Statistics and lies
By Dr. Alan Kadish NMD
In the medical statistical literature, we use what is known as a P value. It’s commonly stated that, if the value is <0.05 we assume that a study has a 5 percent chance of being incorrect and a 95% belief that the findings are correct. Well not so fast…… In reality, there are so many factors that enter into the statistical reality and are not even accounted for, such as confounding factors that we need to evaluate much more to get the real story.
Are all the aspects of a study fully controlled ? Think of a study and the very contravercial subject of nutrition. Consider the reporting of what was eaten daily. Was the information close, but not 100% accurate? Probably not, more by mistake than intent or add different timing when taking a medication or…. and the list gets longer. Now you can easily see why a human study has a host of built-in errors.
With the advent of the newest technology, such as the heart on a chip, where you can test a medication against in this example, cells that could be your heart cells, we might decrease some of the inaccuracies…..but that may not be entirely true. Think about how your heart cells will vary in terms of their responses if your stressed or the temperature changes or your wearing itchy clothing or….. Now you can get a sense of the inexact science (pun intended) that actually takes place with all studies.
Does this invalidate most medical studies, absolutely not ? It requires us to really question the means and methods we use and do the best to make certain that we adhere to the highest standards. Not an easy task especially when all trials have built in bias. Can you imagine a drug company presupposing a negative result ? Hmmmm…. highly unlikely, hence the studies are looking to achieve some positivity to move forward.

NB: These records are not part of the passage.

-- ==== Sys2Proof/Machine/Memory.lean ====
section
/-! DEFINITION. Class 5: how an access is checked and issued, translated, and performed at its port (chapter 08, R355 to
R367), and the fetch of code lines (R31, R266, R371). -/

namespace Sys2Proof.Machine

/-! ## Pieces of an access (R174) -/

/-- The single-copy atomic pieces of an access: its offset and length; a run of four registers has two. -/
def piecesOf (len : Nat) : List (Nat × Nat) := if len = 16 then [(0, 8), (8, 8)] else [(0, len)]

/-- Is a space translated for an agent (R171)? -/
def State.translated (s : State) (ag : Agent) (x : Space) : Bool := (s.va ag x 0).isSome

/-- What an access asks of a page (R267, R269). -/
def AccOp.need : AccOp → Need
  | .store _ | .upd .. | .cas .. => .write
  | _ => .read

/-- The kind of a fault record for an access (R270). -/
def AccOp.kind : AccOp → FaultKind
  | .store _ => .store
  | .upd .. | .cas .. => .update
  | .samp .. => .sampler
  | _ => .load

/-- The place of piece i of an access, once translated. -/
def State.placeOf (s : State) (a : Access) (i : Nat) : Loc :=
  match afind a.xl i with
  | some pa => .hbm pa
  | none => s.place a.ag a.space (a.ea + 8 * i)

/-! ## Checks at issue (R186, R187) -/

/-- Is an update order-dependent (R187)? -/
def UpdOp.ordered : UpdOp → Bool
  | .exch | .fadd | .fadd2 | .incw | .fmin | .fmax => true
  | _ => false

/-- Does the last byte of an access lie beyond space 0, once swizzled (R170) or added to the arguments' base? -/
def State.beyond (s : State) (ag : Agent) (x : Space) (ea : Int) (n : Nat) : Bool :=
  s.inRange ag x ea n && (match s.va ag x (ea.toNat + n - 1) with
    | some v => decide (v ≥ 2 ^ 57)
    | none => false)

/-- The checks of an access at issue in the order of R186; `timed` says whether DET_TIMING holds for its form. -/
def State.checkAccess (s : State) (ag : Agent) (x : Space) (ea : Int) (n align : Nat) (u : Use) (timed : Bool) :
    Option Trap :=
  let code := BitVec.ofNat 64 (spaceNo x)
  if s.det ag && (timed || x == .hnc || x == .hc) then some ⟨0x0D, code, 0⟩
  else if s.beyond ag x ea n then some ⟨0x08, code, BitVec.ofInt 64 ea⟩
  else s.checkAddr ag x ea n align u (spaceNo x)

/-- Is a space held back by speculation and escrow (R391, R398)? -/
def Space.held : Space → Bool
  | .glob | .vlt | .priv => true
  | _ => false

/-- Does an access commit its team's escrow interval early (R399)? -/
def commitsEarly (x : Space) (atomic : Bool) : Bool := x == .hnc || x == .hc || (atomic && Space.held x)

/-- Check and issue one access of a lane (R178, R180). -/
def State.issueAcc (s : State) (ag : Agent) (h : Hdr) (f : MemF) (a : Reg) (op : AccOp) (dst : List Reg) (u : Use)
    (atomic timed plain window : Bool) : LaneOut :=
  let n := Size.bytes f.size
  let ea := s.ea ag f.space a f.ofs
  match s.checkAccess ag f.space ea n n u timed with
  | some t => .trap s t
  | none =>
    let s := if commitsEarly f.space atomic then s.commitEarly (s.uidOf ag) else s
    .done (s.push { s.blank ag h with
      op := op, dst := dst, space := f.space, ea := ea.toNat, ga := (s.va ag f.space ea.toNat).getD 0, len := n,
      ord := f.ord, scope := f.scope, nl1 := f.hint == .nl1, plain := plain, watched := true,
      stage := if s.translated ag f.space then .issued else .ready,
      left := if window then some h.la.toNat else none })

/-- The destination registers of a value of a size. -/
def Size.dst (z : Size) (d : Reg) : List Reg := runOf d (Size.regs z)

/-- The value of a data operand of a size, as a number (R178). -/
def State.data (s : State) (ag : Agent) (z : Size) (b : Reg) : Nat :=
  ofWords (s.regRun ag b (Size.regs z)) % 2 ^ (8 * Size.bytes z)

/-- LD (R178). -/
def execLd (h : Hdr) (d a : Reg) (f : MemF) (sx : Bool) (s : State) : Out :=
  perLane (.ld h d a f sx) (fun ag s =>
    s.issueAcc ag h f a (.load sx) (Size.dst f.size d) .read false false (f.ord == .plain) true) s

/-- LDV (R178). -/
def execLdv (h : Hdr) (d a : Reg) (f : MemF) (s : State) : Out :=
  perLane (.ldv h d a f) (fun ag s =>
    s.issueAcc ag h f a (.load false) (Size.dst f.size d) .read false false (f.ord == .plain) true) s

/-- LDK (R178): never checked for RACE (R186). -/
def execLdk (h : Hdr) (d a : Reg) (f : MemF) (sx : Bool) (s : State) : Out :=
  perLane (.ldk h d a f sx) (fun ag s =>
    s.issueAcc ag h f a (.load sx) (Size.dst f.size d) .read false false false true) s

/-- ST (R178): no window. -/
def execSt (h : Hdr) (a b : Reg) (f : MemF) (s : State) : Out :=
  perLane (.st h a b f) (fun ag s =>
    s.issueAcc ag h f a (.store (s.data ag f.size b)) [] .write false false (f.ord == .plain) false) s

/-- STV (R178): no window. -/
def execStv (h : Hdr) (a b : Reg) (f : MemF) (s : State) : Out :=
  perLane (.stv h a b f) (fun ag s =>
    s.issueAcc ag h f a (.store (s.data ag f.size b)) [] .write false false (f.ord == .plain) false) s

/-- Is a space a scratchpad space? -/
def Space.scratch : Space → Bool
  | .sp | .psp => true
  | _ => false

/-- ATOM (R180, R187). -/
def execAtom (h : Hdr) (d a b : Reg) (f : MemF) (op : UpdOp) (s : State) : Out :=
  perLane (.atom h d a b f op) (fun ag s =>
    s.issueAcc ag h f a (.upd op (s.data ag f.size b)) (Size.dst f.size d) .update true (Space.scratch f.space) false
      true) s

/-- RED (R180, R187): no window. -/
def execRed (h : Hdr) (a b : Reg) (f : MemF) (op : UpdOp) (s : State) : Out :=
  perLane (.red h a b f op) (fun ag s =>
    s.issueAcc ag h f a (.upd op (s.data ag f.size b)) [] .update false (Space.scratch f.space && UpdOp.ordered op)
      false false) s

/-- CAS (R180, R187). -/
def execCas (h : Hdr) (d a b c : Reg) (f : MemF) (s : State) : Out :=
  perLane (.cas h d a b c f) (fun ag s =>
    s.issueAcc ag h f a (.cas (s.data ag f.size b) (s.data ag f.size c)) (Size.dst f.size d) .update true
      (Space.scratch f.space) false true) s

/-! ## PAGE_WALK (R171, R266 to R270) -/

/-- Translate the pieces of an access, in order: the first that fails decides. -/
def State.walkPieces (s : State) (core ctx : Nat) (n : Need) : List (Nat × Nat) → State × List (Nat × Nat) × Option (Nat × Paged)
  | [] => (s, [], none)
  | (i, va) :: t =>
    match s.translate core ctx va n with
    | (s, .pa x) =>
      let (s, xl, e) := s.walkPieces core ctx n t
      (s, (i, x) :: xl, e)
    | (s, p) => (s, [], some (va, p))

/-- An access is found to trap: a killed agent's access only disappears (R46, R259); that of a halted one keeps its trap
until the agent issues again (R270, R271). -/
def State.trapAcc (s : State) (a : Access) (cause : Nat) (val addr : DWord) : State :=
  if s.traps a.ag then s.putAcc { a with stage := .trapped cause val addr } else s.dropAcc a.id

/-- The walk of an issued access completes (R269). -/
def State.walkAcc (s : State) (a : Access) : State :=
  let core := s.coreOf a.ag
  let ctx := s.ctxNo (s.uidOf a.ag)
  let vas := (piecesOf a.len).map (fun p => (p.1 / 8, (s.va a.ag a.space (a.ea + p.1)).getD 0))
  match s.walkPieces core ctx a.op.need vas with
  | (s, xl, none) => s.putAcc { a with xl := xl, stage := .ready }
  | (s, _, some (va, .missing)) =>
    let (s, n) := s.postFault core ctx va a.op.kind
    s.putAcc { a with stage := .held (dieOf core) n }
  | (s, _, some (va, .bad r)) => s.trapAcc a 0x0B (BitVec.ofNat 64 r) (BitVec.ofNat 64 va)
  | (s, _, some (_, .pa _)) => s

/-! ## Race checks (R367) -/

/-- Check and record a plain access of a thread to a scratchpad half, word by word. -/
def State.raceScr (s : State) (u g l seq : Nat) (side : Bool) (o n : Nat) (write : Bool) : Bool × State :=
  let t := s.team u
  let tags := if side then t.tags2 else t.tags
  let ws := touched 4 o n
  let wrels := fun (p : Nat × Nat) => (s.thr u p.1 p.2).rels
  let rrels := fun (k : Nat) => (s.grp u k).rels
  let bad := ws.any (fun k => (aget RaceTag.none tags k).races (g, l) seq write wrels rrels (fun _ => true))
  let tags := ws.foldl (fun ts k =>
    aput ts k ((aget RaceTag.none ts k).note (g, l) seq write (wrels (g, l)) (rrels g))) tags
  (bad, if side then s.setTeam u { t with tags2 := tags } else s.setTeam u { t with tags := tags })

/-! ## PORT_UPDATE (R175, R178, R180) -/

/-- The bytes of a value read, as the registers receive them (R178). -/
def loadWords (sx : Bool) (n x : Nat) : List Word :=
  if n < 4 then [BitVec.ofInt 32 (if sx then sgn (8 * n) x else (x : Int))] else wordsOf x (n / 4)

/-- What happened to one piece at its port. -/
inductive PieceOut where
  | ok (s : State) (value : Nat)
  | race
  | poison (l : Loc)
deriving DecidableEq, Repr

/-- Record a plain thread access that reaches a tag; true when it races (R367). -/
def State.raceAt (s : State) (a : Access) (l : Loc) (n : Nat) (write atHome : Bool) : Bool × State :=
  if !a.plain then (false, if write then s.clearTag l n else s)
  else match l, a.ag with
    | .scr u sd o, .thread _ g ln => s.raceScr u g ln a.seq sd o n write
    | .hbm pa, .thread u _ _ =>
      if atHome && a.space == .glob then (s.lineRaces u pa n write, s.lineNote u pa n write) else (false, s)
    | _, _ => (false, if write then s.clearTag l n else s)

/-- Does an access of a team that does not hold its writes pass L1 by: with nl1, or of a non-speculative team of a DET
launch (R393)? -/
def State.pastL1 (s : State) (a : Access) : Bool := a.nl1 || s.direct (s.uidOf a.ag)

/-- The place of an access among its team's writes (R392): after every one issued before it, lanes ascending. -/
def Access.key (a : Access) : Nat := 2 * a.id + 1

/-- The core's own copy of a line leaves L1 (R180). -/
def State.flushLoc (s : State) (core : Nat) (l : Loc) : State :=
  match l with
  | .hbm pa => s.l1Flush core pa
  | _ => s

/-- An update at its port (R175, R180): applied at once, or held back with the value it returned, which is that of its place
in the team's order (R391, R392). -/
def State.portRmw (s : State) (a : Access) (l : Loc) (n : Nat) (op : PortOp) (y : Nat) : PieceOut :=
  let u := s.uidOf a.ag
  let s := (s.roomAt l n).flushLoc (s.coreOf a.ag) l
  if s.holds u && l.lineNo.isSome then
    if (s.withHeld u (some a.key)).poisoned l n then .poison l
    else
      let old := (s.withHeld u (some a.key)).rawRead l n
      .ok ((s.signRead u l).hold u a.key
        ⟨l, n, op, y, if a.dst.any (fun r => r != vz) then some old else none, 0, false⟩) old
  else if s.poisoned l n then .poison l
  else
    let (s, old) := (s.noteDirect u l).portUpdate l n op y
    .ok (if op.writes n old then s.clearTag l n else s) old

As an example, one high profile study in the hyperbaric arena, they used as the control a pressurized so called “mock” approach (1.2 ATA) to “prove” that the real treatment (1.5 ATA) was no or only slightly better, hence their conclusion was that the treatment had no effect. Let’s get this straight…. if you use a known therapy that induces physiological changes in body tissues how is that a “sham” treatment ? It’s a question of which treatment produces more effect, not a true test of no treatment vs a tested treatment. The subsequent findings were completely different and have substantiated the benefits. Differences in multiple studies, as found by the Department of Defense, included an overview of who benefits and found that the severity of the PTSD and other criteria were key, not that no benefits were derived from the therapy.
Another method used to skew the results of studies is the time or concentration of the product being used. Let’s take a classic example, there are loads of studies on vitamin C. If you call up the classic google search and check on vitamin C and colds…. you get 542,000 results with the top result claiming no response to …… hold your hat…. 200mg of vitamin C. Now lets think about this from the perspective of who was tested, why no one was evaluated for adequate amounts prior to the test or even afterwards and was the dose adequate….and this only starts our inquiry. Vitamin C is a water-soluble vitamin and only sticks around for a short period of time, hours. Unlike say an antibiotic which has a half-life of 12-24 hours. If you evaluate literature that shows a positive result they use multiple doses to keep the concentration high in the body, not a single dose and at a higher dose level. So is the conclusion from the headline, vitamin c does not work, quoted on WebMD really accurate ?
Just for fun look down two results and you see another evaluation, by the National Institute of Health (NIH) entitled Vitamin C and Colds stating that: ” …Although not fully proven, large doses of vitamin C may help reduce how long a cold lasts.”. Who’s correct ???
Oh and if you think having a big university name behind your article makes a difference, think again. Here is an example from Harvard…..both embarrassing and just plain wrong !
Use more than a single value to accept a study as being as positive or negative. Often times we see a quoted high profile study that frankly is not worth the time of day, but rather is being touted because it’s part of the shareholder and branding intent, not necessarily great science.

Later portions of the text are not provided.